Look below for the line containing "theorem test_ill_storeQuad : Instr.check" and the line containing "theorem test_decode_10101008 : decode"; repeat exactly those two lines and all lines between them, and nothing else.
_ _ _ _
-- ==== Sys2Proof/Tests/Slice0.lean ====
section
/-! SUPPORT. Helpers of the tests, and the tests of syntax: ill-formed terms, and the words the spec itself writes out. -/

namespace Sys2Proof.Tests

open Sys2Proof.Machine

/-! Helpers -/

/-- The machine after reset about to run the word `n` in a team of one group on core 0, its group changed by `f`. -/
def about (n : Nat) (f : Group → Group := id) : State :=
  let s := State.reset.withFetchWord 32 n
  { s with groups := SMap.adjust s.groups 0 f }

/-- What `obs` sees after one step. -/
noncomputable def after {α : Type} (s : State) (obs : State → Option α) : Option α :=
  match step s with
  | .next t => obs t
  | _ => none

def obsGroup {α : Type} (f : Group → α) (t : State) : Option α := (t.group? 0).map f
def obsS (n : Nat) : State → Option W64 := obsGroup fun g => g.rs n
def obsK (n : Nat) : State → Option W32 := obsGroup fun g => g.rk n
def obsV (n l : Nat) : State → Option W32 := obsGroup fun g => g.rv n l
def obsO (n l : Nat) : State → Option W32 := obsGroup fun g => g.ro n l
def obsPair (n l : Nat) : State → Option W64 := obsGroup fun g => g.rv (n + 1) l ++ g.rv n l
def obsExm : State → Option W32 := obsGroup fun g => g.exm
def obsPc : State → Option (BitVec 14) := obsGroup fun g => g.pc
def obsExited : State → Option Bool := obsGroup fun g => g.exited

/-! Syntax: one ill-formed term for each check -/

set_option maxRecDepth 100000
set_option Elab.async false

theorem test_ill_floatSpec : Instr.check (.vaddF32 3 0xCA 1) = .error .illOperand := by decide
theorem test_ill_pairSpec : Instr.check (.vaddF64 4 3 6) = .error .illOperand := by decide
theorem test_ill_pairDest : Instr.check (.vaddF64 5 2 6) = .error .illOperand := by decide
theorem test_ill_byteSpec : Instr.check (.vdot4K8 3 0xF4 1) = .error .illOperand := by decide
theorem test_ill_rawSpec : Instr.check (.vaddI32 3 0xF4 1) = .error .illOperand := by decide
theorem test_ill_oneSpec : Instr.check (.vpopc 3 0xFF) = .error .illOperand := by decide
theorem test_ill_convType : Instr.check (.vcvt 3 1 0xC 0) = .error .illOperand := by decide
theorem test_ill_convPair : Instr.check (.vcvt 3 1 1 0) = .error .illOperand := by decide
theorem test_ill_compareCode : Instr.check (.vcmpF32 8 1 1 2) = .error .illOperand := by decide
theorem test_ill_comparePair : Instr.check (.vcmpF64 0 1 3 2) = .error .illOperand := by decide
theorem test_ill_compareInt : Instr.check (.vcmpI32 9 1 1 2) = .error .illOperand := by decide
theorem test_ill_sfuPair : Instr.check (.frcpF64 3 2) = .error .illOperand := by decide
theorem test_ill_waitSelect : Instr.check (.wait 3 0) = .error .illOperand := by decide
theorem test_ill_loadOrder : Instr.check (.ldB32 3 1 2 2) = .error .illOperand := by decide
theorem test_ill_loadOffset : Instr.check (.ldB32 3 1 0xF4 0) = .error .illOperand := by decide
theorem test_ill_loadPair : Instr.check (.ldB64 3 1 2 0) = .error .illOperand := by decide
theorem test_ill_loadQuad : Instr.check (.ldB128 2 1 2 0) = .error .illOperand := by decide
theorem test_ill_storeOrder : Instr.check (.stB32 3 1 2 1) = .error .illOperand := by decide
theorem test_ill_storePair : Instr.check (.stB64 3 1 2 0) = .error .illOperand := by decide
theorem test_ill_storeQuad : Instr.check (.stB128 2 1 2 0) = .error .illOperand := by decide
theorem test_ill_atomOffset : Instr.check (.atomAddI32 3 1 0xF7 0) = .error .illOperand := by decide
theorem test_ill_atomPair : Instr.check (.atomAddI64 3 1 2 0) = .error .illOperand := by decide
theorem test_ill_atomQuad : Instr.check (.atomCasB64 2 1 2 0) = .error .illOperand := by decide
theorem test_ill_scalarOffset : Instr.check (.cstB32 3 1 2 0) = .error .illOperand := by decide
theorem test_ill_scalarOrder : Instr.check (.ldS64 3 1 0xE0 2) = .error .illOperand := by decide
theorem test_ill_prfOrder : Instr.check (.prf 1 0xE0 1) = .error .illOperand := by decide
theorem test_ill_batchClass : Instr.check (.close 1 3) = .error .illOperand := by decide
theorem test_ill_barrierCount : Instr.check (.barSync 33 0) = .error .illOperand := by decide
theorem test_ill_fenceScope : Instr.check (.fence 5) = .error .illOperand := by decide
theorem test_ill_ticketObject : Instr.check (.tktTake 2) = .error .illOperand := by decide
theorem test_ill_orderedPair : Instr.check (.atomoAddI64 1 2 3) = .error .illOperand := by decide
theorem test_ill_sysNumber : Instr.check (.srd 1 0x00A) = .error .illOperand := by decide
theorem test_ill_sysReadOnly : Instr.check (.swr 1 0x000) = .error .illOperand := by decide
theorem test_ill_schedReserved : Instr.check (.hintSched 0 0 1) = .error .illOperand := by decide
theorem test_ill_modScope : Instr.check (.hintMod 0 0 0 0 0 0 0 0 0 0 5 0) = .error .illOperand := by decide
theorem test_ill_modReserved : Instr.check (.hintMod 0 0 0 0 0 0 0 0 0 0 0 1) = .error .illOperand := by decide
theorem test_ill_zeroWord : Instr.check (.vaddF32 0 0 0) = .error .zeroWord := by decide
theorem test_well_formed : Instr.check (.vfmaF32 3 1 0x82) = .ok () := by decide

/-! Decoding: the words that the spec writes out beside its assembly -/

theorem test_decode_01830182 : decode 0x01830182#32 = .ok (.vfmaF32 3 1 0x82) := by decide
theorem test_decode_10101008 : decode 0x10101008#32 = .ok (.vaddI32 16 16 8) := by decide
theorem test_decode_1C070182 : decode 0x1C070182#32 = .ok (.vbfx 7 1 0x82) := by decide
theorem test_decode_25020100 : decode 0x25020100#32 = .ok (.vredAddI32 2 1) := by decide
theorem test_decode_50030420 : decode 0x50030420#32 = .ok (.add 3 1 2) := by decide
theorem test_decode_58010830 : decode 0x58010830#32 = .ok (.kand 1 2 3) := by decide
theorem test_decode_600413FF : decode 0x600413FF#32 = .ok (.addi 4 4 0x3FF) := by decide
theorem test_decode_7213FFFD : decode 0x7213FFFD#32 = .ok (.brnz 4 0x3FFFD) := by decide
theorem test_decode_78040006 : decode 0x78040006#32 = .ok (.mif 1 6) := by decide
theorem test_decode_79000001 : decode 0x79000001#32 = .ok (.melse 1) := by decide
theorem test_decode_7A000000 : decode 0x7A000000#32 = .ok (.mend) := by decide
theorem test_decode_7B07FFFA : decode 0x7B07FFFA#32 = .ok (.mwhile 1 0x3FFFA) := by decide
theorem test_decode_8209101C : decode 0x8209101C#32 = .ok (.ldB32 9 4 7 0) := by decide
theorem test_decode_8E80101C : decode 0x8E80101C#32 = .ok (.prf 4 7 0) := by decide
theorem test_decode_8D050F80 : decode 0x8D050F80#32 = .ok (.cstB32 5 3 0xE0 0) := by decide
theorem test_decode_8D871214 : decode 0x8D871214#32 = .ok (.ldS64 7 4 0x85 0) := by decide
theorem test_decode_90010C14 : decode 0x90010C14#32 = .ok (.ldsB32 1 3 5 0) := by decide
theorem test_decode_A2C51870 : decode 0xA2C51870#32 = .ok (.lattach 5 6 7) := by decide
theorem test_decode_A3482400 : decode 0xA3482400#32 = .ok (.fold 8 9) := by decide
theorem test_decode_B0440001 : decode 0xB0440001#32 = .ok (.barArr 4 1) := by decide
theorem test_decode_B2000003 : decode 0xB2000003#32 = .ok (.fence 3) := by decide
theorem test_decode_C00B0830 : decode 0xC00B0830#32 = .ok (.obres 11 2 3) := by decide
theorem test_decode_C10B3400 : decode 0xC10B3400#32 = .ok (.mmaD 11 13 0) := by decide
theorem test_decode_C1C43140 : decode 0xC1C43140#32 = .ok (.mstore 4 12 20 0) := by decide
theorem test_decode_D0040C00 : decode 0xD0040C00#32 = .ok (.spawn 4 3) := by decide
theorem test_decode_D0C91000 : decode 0xD0C91000#32 = .ok (.join 9 4) := by decide
theorem test_decode_E0430460 : decode 0xE0430460#32 = .ok (.swr 3 0x046) := by decide
theorem test_decode_E2CA3C00 : decode 0xE2CA3C00#32 = .ok (.cres 10 15) := by decide
theorem test_decode_E3000000 : decode 0xE3000000#32 = .ok (.crel) := by decide
theorem test_decode_00000000 : decode 0x00000000#32 = .error .zeroWord := by decide
theorem test_decode_FC000000 : decode 0xFC000000#32 = .error .reservedCode := by decide
theorem test_decode_0C800001 : decode 0x0C800001#32 = .error .unusedField := by decide
theorem test_decode_0D000000 : decode 0x0D000000#32 = .error .reservedCode := by decide

end Sys2Proof.Tests

/-- A group with one more entry on its mask stack. -/
def Sys2Proof.Machine.Group.pushMask (g : Group) (outer alt : W32) (els : Bool) : Group :=
  { g with stack := { outer := outer, alt := alt, els := els } :: g.stack }
end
_ _ _ _
» RESULT OF THIS TASK:
theorem test_ill_storeQuad : Instr.check (.stB128 2 1 2 0) = .error .illOperand := by decide
theorem test_ill_atomOffset : Instr.check (.atomAddI32 3 1 0xF7 0) = .error .illOperand := by decide
theorem test_ill_atomPair : Instr.check (.atomAddI64 3 1 2 0) = .error .illOperand := by decide
theorem test_ill_atomQuad : Instr.check (.atomCasB64 2 1 2 0) = .error .illOperand := by decide
theorem test_ill_scalarOffset : Instr.check (.cstB32 3 1 2 0) = .error .illOperand := by decide
theorem test_ill_scalarOrder : Instr.check (.ldS64 3 1 0xE0 2) = .error .illOperand := by decide
theorem test_ill_prfOrder : Instr.check (.prf 1 0xE0 1) = .error .illOperand := by decide
theorem test_ill_batchClass : Instr.check (.close 1 3) = .error .illOperand := by decide
theorem test_ill_barrierCount : Instr.check (.barSync 33 0) = .error .illOperand := by decide
theorem test_ill_fenceScope : Instr.check (.fence 5) = .error .illOperand := by decide
theorem test_ill_ticketObject : Instr.check (.tktTake 2) = .error .illOperand := by decide
theorem test_ill_orderedPair : Instr.check (.atomoAddI64 1 2 3) = .error .illOperand := by decide
theorem test_ill_sysNumber : Instr.check (.srd 1 0x00A) = .error .illOperand := by decide
theorem test_ill_sysReadOnly : Instr.check (.swr 1 0x000) = .error .illOperand := by decide
theorem test_ill_schedReserved : Instr.check (.hintSched 0 0 1) = .error .illOperand := by decide
theorem test_ill_modScope : Instr.check (.hintMod 0 0 0 0 0 0 0 0 0 0 5 0) = .error .illOperand := by decide
theorem test_ill_modReserved : Instr.check (.hintMod 0 0 0 0 0 0 0 0 0 0 0 1) = .error .illOperand := by decide
theorem test_ill_zeroWord : Instr.check (.vaddF32 0 0 0) = .error .zeroWord := by decide
theorem test_well_formed : Instr.check (.vfmaF32 3 1 0x82) = .ok () := by decide

/-! Decoding: the words that the spec writes out beside its assembly -/

theorem test_decode_01830182 : decode 0x01830182#32 = .ok (.vfmaF32 3 1 0x82) := by decide
theorem test_decode_10101008 : decode 0x10101008#32 = .ok (.vaddI32 16 16 8) := by decide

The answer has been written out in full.